Die Meinung, welche Mr. Camp, nachdem er gewisse Fragen gethan und beantwortet erhalten hatte, abgab, wich von der Meinung, die Sir Patrick in Windygates ausgesprochen hatte, ab; auch er citirte den Ausspruch des berühmten Richters Lord Deafe, aber er zog seinen eigenen Schluß daraus. »In Schottland bewirkt die Uebereinstimmung beider Theile den Abschluß einer Ehe«, sagte er, »und diese Uebereinftimmung kann durch Schlüsse bewiesen werden. Ich finde genügende Veranlassung zu einem Schluß auf Uebereinstimmung in den mir von ihnen mitgetheilten Umständen und erkläre: »Sie sind eine verheirathete Frau!«

Die Wirkung, die dieser Ausspruch auf die Dame hervorbrachte, war so beunruhigend, daß Mr. Camp sich veranlaßt fand, eine Botschaft an seine Frau hinauf zu senden. In Folge dessen erschien Mrs. Camp, zum ersten Male in ihrem Leben während der Geschäftsstunden, in dem Arbeits-Cabinet ihres»Gatten. Als Mrs. Camps Dienste die Dame einigermaßen wieder zu sich gebracht hatten, stellte sich auch Mr. Camp mit einem Worte berufsmäßiger Tröstung ein. Wie Sir Patrick, so anerkannte auch er die seandalöse, durch die Verwirrung und Unsicherheit des schottischen Eherechts hervorgerufene Verschiedenheit der Ansichten. Wie Sir Patrich so erklärte auch er es für vollkommen möglich, daß ein anderer Advocat zu einem ganz anderen Schluß gelangen könne. »Gehen Sie«, sagte er, indem er ihr seine Karte mit einer geschriebenen Zeile gab, »zu meinem Collegen Crum und sagen Sie, daß ich Sie schicke!«

Die Dame sagte Mr. und Mes. Camp ihren verbindlichsten Dank und begab sich direct nach Mr. Crum’s Bureau. Mr. Crum war der ältere und härtere der beiden Advocaten und doch war auch er nicht unempfindlich für den Reiz, den diese Frau mehr oder weniger auf jeden Mann, der mit ihr in Berührung kam, ausübte. Er hörte ihr mit einer Geduld zu, die selten bei ihm war, stellte ihr seine Fragen mit einer sanften Freundlichkeit, die noch seltener bei ihm war, und sprach, als er sich im Besitz der Thatsachen befand, eine der Ansicht seines Collegen gerade entgegengesetzte Meinung aus. »Das ist keine Heirath, Madame«, erklärte er positiv, »Indicien, aus denen vielleicht Schlüsse auf eine Heirath gezogen werden können, wenn Sie beabsichtigen, einen Anspruch auf den Mann geltend zu machen, das beabsichtigen Sie aber, »wenn ich recht verstanden habe, nicht.«

Der Trost, den die Dame bei dein Ausspruch dieser Meinung empfand, überwältigte sie beinahe. Einige Minuten lang war sie unfähig, zu reden.
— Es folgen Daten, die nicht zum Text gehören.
/-! ## One command (rules R200 to R207) -/

/-- A step on the word of a well-formed command runs it, whatever DATA is (rules R72, R200). -/
theorem step_of_word {s : State} {cmd data : Word} {rest : List Input} (i : Instr)
    (request : s.inputs = .request ⟨cmd, data⟩ :: rest) (legal : i.wellFormed = true) (word : (encode i).cmd = cmd) :
    step s = exec (i.withData data) ({ s with inputs := rest } : State) := by
  subst word
  rw [step_of_request s _ rest request, execRequest_of_legal _ _ _ (decode_encode_cmd i legal data)]

/-- SUM within the length limit answers what the live state finalizes to (rule R205). -/
theorem exec_sum_of_limit (s : State) (active : s.constructed = true) (limit : s.len.toNat ≤ 2 ^ 61 - 1) :
    exec .sum s = .next (s.respond .ok (finalize s.h s.buf s.len.toNat s.variant)) :=
  (requireConstructed_of_constructed s _ active).trans (if_pos ((hasRoom_iff s 0).mpr limit))

theorem exec_size_of_constructed (s : State) (active : s.constructed = true) :
    exec .size s = .next (s.respond .ok [digestSizeWord s.variant]) :=
  requireConstructed_of_constructed s _ active

theorem exec_blocksize_of_constructed (s : State) (active : s.constructed = true) :
    exec .blocksize s = .next (s.respond .ok [blockSizeWord]) :=
  requireConstructed_of_constructed s _ active

/-- The answer of SUM, SIZE and BLOCKSIZE is fixed by the block: what was answered before does not enter it (rules R205
to R207). -/
theorem exec_query_answer (i : Instr) (s : State) (query : i = .sum ∨ i = .size ∨ i = .blocksize)
    (active : s.constructed = true) (limit : s.len.toNat ≤ 2 ^ 61 - 1) :
    ∃ answer : Response, ∀ before : List Response,
      exec i ({ s with responses := before } : State) =
        .next ({ s with responses := before ++ [answer] } : State) := by
  obtain rfl | rfl | rfl := query
  · exact ⟨okWith (finalize s.h s.buf s.len.toNat s.variant),
      fun before => exec_sum_of_limit { s with responses := before } active limit⟩
  · exact ⟨okWith [digestSizeWord s.variant],
      fun before => exec_size_of_constructed { s with responses := before } active⟩
  · exact ⟨okWith [blockSizeWord],
      fun before => exec_blocksize_of_constructed { s with responses := before } active⟩

/-! ## Absorbed bytes, the whole next state (rules R203, R204) -/

/-- Absorbing writes H, BUF and LEN alone, and LEN by the number of bytes. -/
theorem absorb_eq (s : State) (bytes : List Byte) :
    s.absorb bytes = ({ s with h := (s.absorb bytes).h, buf := (s.absorb bytes).buf,
                               len := BitVec.ofNat 64 (s.len.toNat + bytes.length) } : State) := by
  have len : (s.absorb bytes).len = BitVec.ofNat 64 (s.len.toNat + bytes.length) := by
    rw [absorb_len, BitVec.ofNat_add, BitVec.ofNat_toNat, BitVec.setWidth_eq]
  obtain ⟨constructed, variant, inputs, responses⟩ := absorb_frame s bytes
  rw [← len, ← constructed, ← variant, ← inputs, ← responses]

theorem absorb_eq_of_room (s : State) (bytes : List Byte) (room : s.buf.length + bytes.length < 64) :
    s.absorb bytes = ({ s with buf := s.buf ++ bytes,
                               len := BitVec.ofNat 64 (s.len.toNat + bytes.length) } : State) := by
  obtain ⟨h, buf⟩ := absorb_of_room s bytes room
  rw [absorb_eq, h, buf]

theorem absorb_eq_of_spill (s : State) (bytes : List Byte) (room : s.buf.length < 64)
    (full : 64 ≤ s.buf.length + bytes.length) (few : bytes.length < 64) :
    s.absorb bytes = ({ s with h := compress s.h ((s.buf ++ bytes).take 64), buf := (s.buf ++ bytes).drop 64,
                               len := BitVec.ofNat 64 (s.len.toNat + bytes.length) } : State) := by
  obtain ⟨h, buf⟩ := absorb_of_spill s bytes room full few
  rw [absorb_eq, h, buf]

/-! ## Padding the live state (rules R183, R185) -/

theorem finalize_of_le (h : DigestState) (buf : List Byte) (total : Nat) (v : Variant) (fits : buf.length ≤ 55) :
    finalize h buf total v = digestWords (compress h (buf ++ [0x80#8] ++ List.replicate (55 - buf.length) 0x00#8 ++
      u64ToBytes (BitVec.ofNat 64 (8 * total)))) v := by
  rw [finalize, compressAll, fullBlocks_pad_of_le buf total fits, pad_of_le buf total fits]
  rfl

theorem finalize_of_gt (h : DigestState) (buf : List Byte) (total : Nat) (v : Variant) (spills : 56 ≤ buf.length)
    (short : buf.length ≤ 63) :
    finalize h buf total v = digestWords
      (compress (compress h (buf ++ [0x80#8] ++ List.replicate (63 - buf.length) 0x00#8))
        (List.replicate 56 0x00#8 ++ u64ToBytes (BitVec.ofNat 64 (8 * total)))) v := by
  rw [finalize, compressAll, fullBlocks_pad_of_gt buf total spills short]
  rfl

/-! ## Sequences of commands (rules R208 to R210) -/

/-- Issuing well-formed commands is running them one after another. -/
theorem issue_of_runCommands {is : List Instr} {s t : State} (legal : ∀ i ∈ is, i.wellFormed = true)
    (run : runCommands is s = .next t) : issue is s = .next (withInputs [] t) := by
  rw [issue_eq_runCommands is s fun i listed => decode_encode i (legal i listed), run]
  rfl

theorem writesOf_sum_wellFormed (m : List Byte) : ∀ i ∈ writesOf m ++ [.sum], i.wellFormed = true :=
  List.forall_mem_append.mpr ⟨writesOf_wellFormed m, by simp [Instr.wellFormed]⟩

theorem hashOf_wellFormed (v : Variant) (m : List Byte) : ∀ i ∈ hashOf v m, i.wellFormed = true :=
  List.forall_mem_cons.mpr ⟨rfl, writesOf_sum_wellFormed m⟩

theorem init_writesOf_reset_wellFormed (v : Variant) (m : List Byte) :
    ∀ i ∈ [.init v] ++ writesOf m ++ [.reset], i.wellFormed = true :=
  List.forall_mem_append.mpr ⟨List.forall_mem_cons.mpr ⟨rfl, writesOf_wellFormed m⟩, by simp [Instr.wellFormed]⟩

/-- The block after absorbing is a matter of the block before it alone. -/
theorem absorb_sameBlock {s t : State} (same : SameBlock s t) (bytes : List Byte) :
    SameBlock (s.absorb bytes) (t.absorb bytes) := by
  obtain ⟨constructed, variant, h, buf, len⟩ := same
  have copy : t = ({ s with inputs := t.inputs, responses := t.responses } : State) := by
    rw [constructed, variant, h, buf, len]
  have moved := absorb_hostSide s t.inputs t.responses bytes
  rw [← copy] at moved
  rw [moved]
  exact ⟨rfl, rfl, rfl, rfl, rfl⟩

/-- To the block WRITES is absorbing its byte string (rules R82, R203). -/
theorem runCommands_writesOf_sameBlock (m : List Byte) (s : State) (active : s.constructed = true)
    (room : s.len.toNat + m.length ≤ 2 ^ 61 - 1) :
    ∃ t, runCommands (writesOf m) s = .next t ∧ SameBlock (s.absorb m) t :=
  ⟨_, runCommands_writesOf m s active room, rfl, rfl, rfl, rfl, rfl⟩

/-- Two WRITES absorb their byte strings one after the other (rule R208). -/
theorem runCommands_writesOf_append (m1 m2 : List Byte) (s : State) (active : s.constructed = true)
    (room : s.len.toNat + (m1 ++ m2).length ≤ 2 ^ 61 - 1) :
    ∃ t, runCommands (writesOf m1 ++ writesOf m2) s = .next t ∧ SameBlock (s.absorb (m1 ++ m2)) t := by
  rw [List.length_append] at room
  obtain ⟨t, first, same⟩ := runCommands_writesOf_sameBlock m1 s active (by omega)
  have ⟨active', _, _, _, len⟩ := same
  have counted : t.len.toNat = s.len.toNat + m1.length := by rw [← len, absorb_len_toNat s m1 (by omega)]
  obtain ⟨u, second, same'⟩ := runCommands_writesOf_sameBlock m2 t (by simpa [active] using active'.symm) (by omega)
  refine ⟨u, (runCommands_append first).trans second, ?_⟩
  rw [absorb_append]
  exact (absorb_sameBlock same m2).trans same'

/-- SUM answers alike on two blocks that agree (rule R205). -/
theorem exec_sum_of_sameBlock {s t : State} (same : SameBlock s t) (active : s.constructed = true)
    (limit : s.len.toNat ≤ 2 ^ 61 - 1) :
    exec .sum t = .next (t.respond .ok (finalize s.h s.buf s.len.toNat s.variant)) := by
  obtain ⟨constructed, variant, h, buf, len⟩ := same
  rw [variant, h, buf, len]
  exact exec_sum_of_limit t (constructed ▸ active) (len ▸ limit)

/-- The message held and the variant fix the block (rule R26). -/
theorem sameBlock_of_holds {s t : State} {m : List Byte} (held : Holds s m) (held' : Holds t m)
    (variant : s.variant = t.variant) : SameBlock s t := by
  obtain ⟨active, _, len, buf, h⟩ := held
  obtain ⟨active', _, len', buf', h'⟩ := held'
  exact ⟨active.trans active'.symm, variant, by rw [h, h', variant], buf.trans buf'.symm,
    BitVec.eq_of_toNat_eq (len.trans len'.symm)⟩

/-- WRITES and SUM on a block that holds a message: one OK a WRITE, then the digest of the longer message (rule R209). -/
theorem runCommands_writesOf_sum {s : State} {m0 : List Byte} (held : Holds s m0) (m : List Byte)
    (room : m0.length + m.length ≤ 2 ^ 61 - 1) :
    ∃ t, runCommands (writesOf m ++ [.sum]) s = .next t ∧ Holds t (m0 ++ m) ∧ t.variant = s.variant ∧
      t.responses = s.responses ++ (writesOf m).map (fun _ => okEmpty) ++
        [okWith (messageDigest s.variant (m0 ++ m))] := by
  obtain ⟨t, written, held', variant, responses⟩ := runCommands_writesOf_of_holds held m room
  refine ⟨t.respond .ok (messageDigest t.variant (m0 ++ m)), ?_, held'.of_sameBlock (sameBlock_respond t _ _),
    variant, ?_⟩
  · rw [runCommands_append written, runCommands_cons _ (exec_sum_of_holds held')]
    rfl
  · rw [respond_responses, responses, variant]
    rfl

/-- From any state INIT, WRITES x and RESET leave the fresh block of INIT (rules R201, R202, R210). -/
theorem runCommands_init_writesOf_reset (s : State) (v : Variant) (x : List Byte) (limit : x.length ≤ 2 ^ 61 - 1) :
    ∃ t, runCommands ([.init v] ++ writesOf x ++ [.reset]) s = .next t ∧ Holds t [] ∧ t.variant = v := by
  have fresh : Holds (({ s.startMessage v with variant := v, constructed := true } : State).respond .ok []) [] :=
    holds_nil rfl rfl rfl rfl
  obtain ⟨t, written, ⟨active, _⟩, variant, _⟩ := runCommands_writesOf_of_holds fresh x (by simpa using limit)
  refine ⟨(t.startMessage t.variant).respond .ok [], ?_, holds_nil active rfl rfl rfl, variant⟩
  rw [List.append_assoc, List.singleton_append, runCommands_cons _ rfl, runCommands_append written,
    runCommands_cons _ (exec_reset_of_constructed t active)]
  rfl

end Sys2Proof.Machine

/-! ## The obligations -/

namespace Sys2Proof.Proofs

open Sys2Proof.Machine Sys2Proof.Safety

/-- Settles O9: on a constructed block RESET assigns what INIT assigned; on any other it is ILLEGAL. -/
theorem resetRestoresPostConstructState : Obligations.ResetRestoresPostConstructState := by
  refine ⟨exec_reset_of_constructed, ?_, ?_, ?_⟩
  · intro s idle
    exact exec_of_unconstructed .reset s (by simp) idle
  · intro s d rest active request
    exact (step_of_word .reset request rfl rfl).trans (exec_reset_of_constructed _ active)
  · intro v s
    have alone : runCommands [.init v] s = .next _ := runCommands_cons [] rfl
    have once : runCommands [.init v, .reset] s = .next _ := runCommands_append alone
    have twice : runCommands [.init v, .reset, .reset] s = .next _ := runCommands_append once
    exact ⟨_, _, _, issue_of_runCommands (by simp [Instr.wellFormed]) alone,
      issue_of_runCommands (by simp [Instr.wellFormed]) once,
      issue_of_runCommands (by simp [Instr.wellFormed]) twice,
      ⟨rfl, rfl, rfl, rfl, rfl⟩, ⟨rfl, rfl, rfl, rfl, rfl⟩⟩

/-- Settles O10: a WRITE within the limit absorbs its message bytes, which stay below 64 or pass it once. -/
theorem writeAppendsMessageBytes : Obligations.WriteAppendsMessageBytes := by
  intro s n data active short small room
  have bytes := messageBytes_length n data
  rw [exec_write_of_room s n data active small room]
  split
  case isTrue fits =>
    rw [absorb_eq_of_room s _ (by omega), bytes]
    rfl
  case isFalse spills =>
    rw [absorb_eq_of_spill s _ short (by omega) (by omega), bytes]
    rfl

/-- Settles O14: SUM finalizes the live state, over one padding block or two. -/
theorem sumAnswersDigestOfState : Obligations.SumAnswersDigestOfState := by
  intro s active short limit
  rw [exec_sum_of_limit s active limit]
  split
  case isTrue fits =>
    rw [finalize_of_le _ _ _ _ fits]
    rfl
  case isFalse spills =>
    rw [finalize_of_gt _ _ _ _ (by omega) (by omega)]
    rfl

/-- Settles O17: WRITE 0 absorbs no byte, and a query's answer is fixed by the block, which it leaves. -/
theorem identityCommands : Obligations.IdentityCommands := by
  refine ⟨?_, ?_⟩
  · intro s data active limit
    exact exec_write_of_room s 0 data active (by decide) limit
  · intro s i query active limit
    obtain ⟨answer, answers⟩ := exec_query_answer i s query active limit
    exact ⟨answer, answers s.responses, answers (s.responses ++ [answer])⟩

/-- Settles O19: both ways absorb `m1 ++ m2`, so SUM finalizes the same H, BUF and LEN. -/
theorem incrementalWritesEquivalent : Obligations.IncrementalWritesEquivalent := by
  intro s m1 m2 active room
  obtain ⟨t, split, sameT⟩ := runCommands_writesOf_append m1 m2 s active room
  obtain ⟨u, whole, sameU⟩ := runCommands_writesOf_sameBlock (m1 ++ m2) s active room
  have active' : (s.absorb (m1 ++ m2)).constructed = true := by simpa using active
  have limit : (s.absorb (m1 ++ m2)).len.toNat ≤ 2 ^ 61 - 1 := by rwa [absorb_len_toNat s _ room]
  have ⟨_, _, hT, bufT, lenT⟩ := sameT
  have ⟨_, _, hU, bufU, lenU⟩ := sameU
  have sumT := exec_sum_of_sameBlock (sameT.trans (sameBlock_inputs t [])) active' limit
  have sumU := exec_sum_of_sameBlock (sameU.trans (sameBlock_inputs u [])) active' limit
  have splitLegal : ∀ i ∈ writesOf m1 ++ writesOf m2, i.wellFormed = true :=
    List.forall_mem_append.mpr ⟨writesOf_wellFormed m1, writesOf_wellFormed m2⟩
  exact ⟨_, _, issue_of_runCommands splitLegal split, issue_of_runCommands (writesOf_wellFormed _) whole,
    hT.symm.trans hU, bufT.symm.trans bufU, lenT.symm.trans lenU, _, _, _, sumT, rfl, sumU, rfl⟩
Mr. Crum that, was er in seinem ganzen Leben noch nicht gethan hatte, er klopfte seiner Clientin auf die Schulter und, noch unerhörter, er gestattete dieser Clientin, ihn um seine Zeit zu bringen.

»Warten Sie ruhig, bis Sie sich gefaßt haben«, sagte Mr. Crum, indem er einen Paragraphen des Gesetzes der Humanität zur Anwendung brachte. Die Dame gewann wieder Fassung.

»Ich muß noch einige Fragen an Sie richten«, sagte Mr. Crum, indem er sich nun wieder dem Gesetz des Landes zuwandte.

Die Dame verneigte sich und hörte seine Fragen an.

»Ich weiß bereits, daß Sie keinen Anspruch an den Herrn erheben wollen; ich möchte jetzt wissen, ob der Herr einen Anspruch an Sie erheben wird?«

Die Antwort auf diese Frage lautete ganz positiv; der Herr habe nicht einmal eine Ahnung von der Lage, in der er sich befinde, und noch mehr, er sei verlobt mit der theuersten Freundin, die sie auf der Welt habe.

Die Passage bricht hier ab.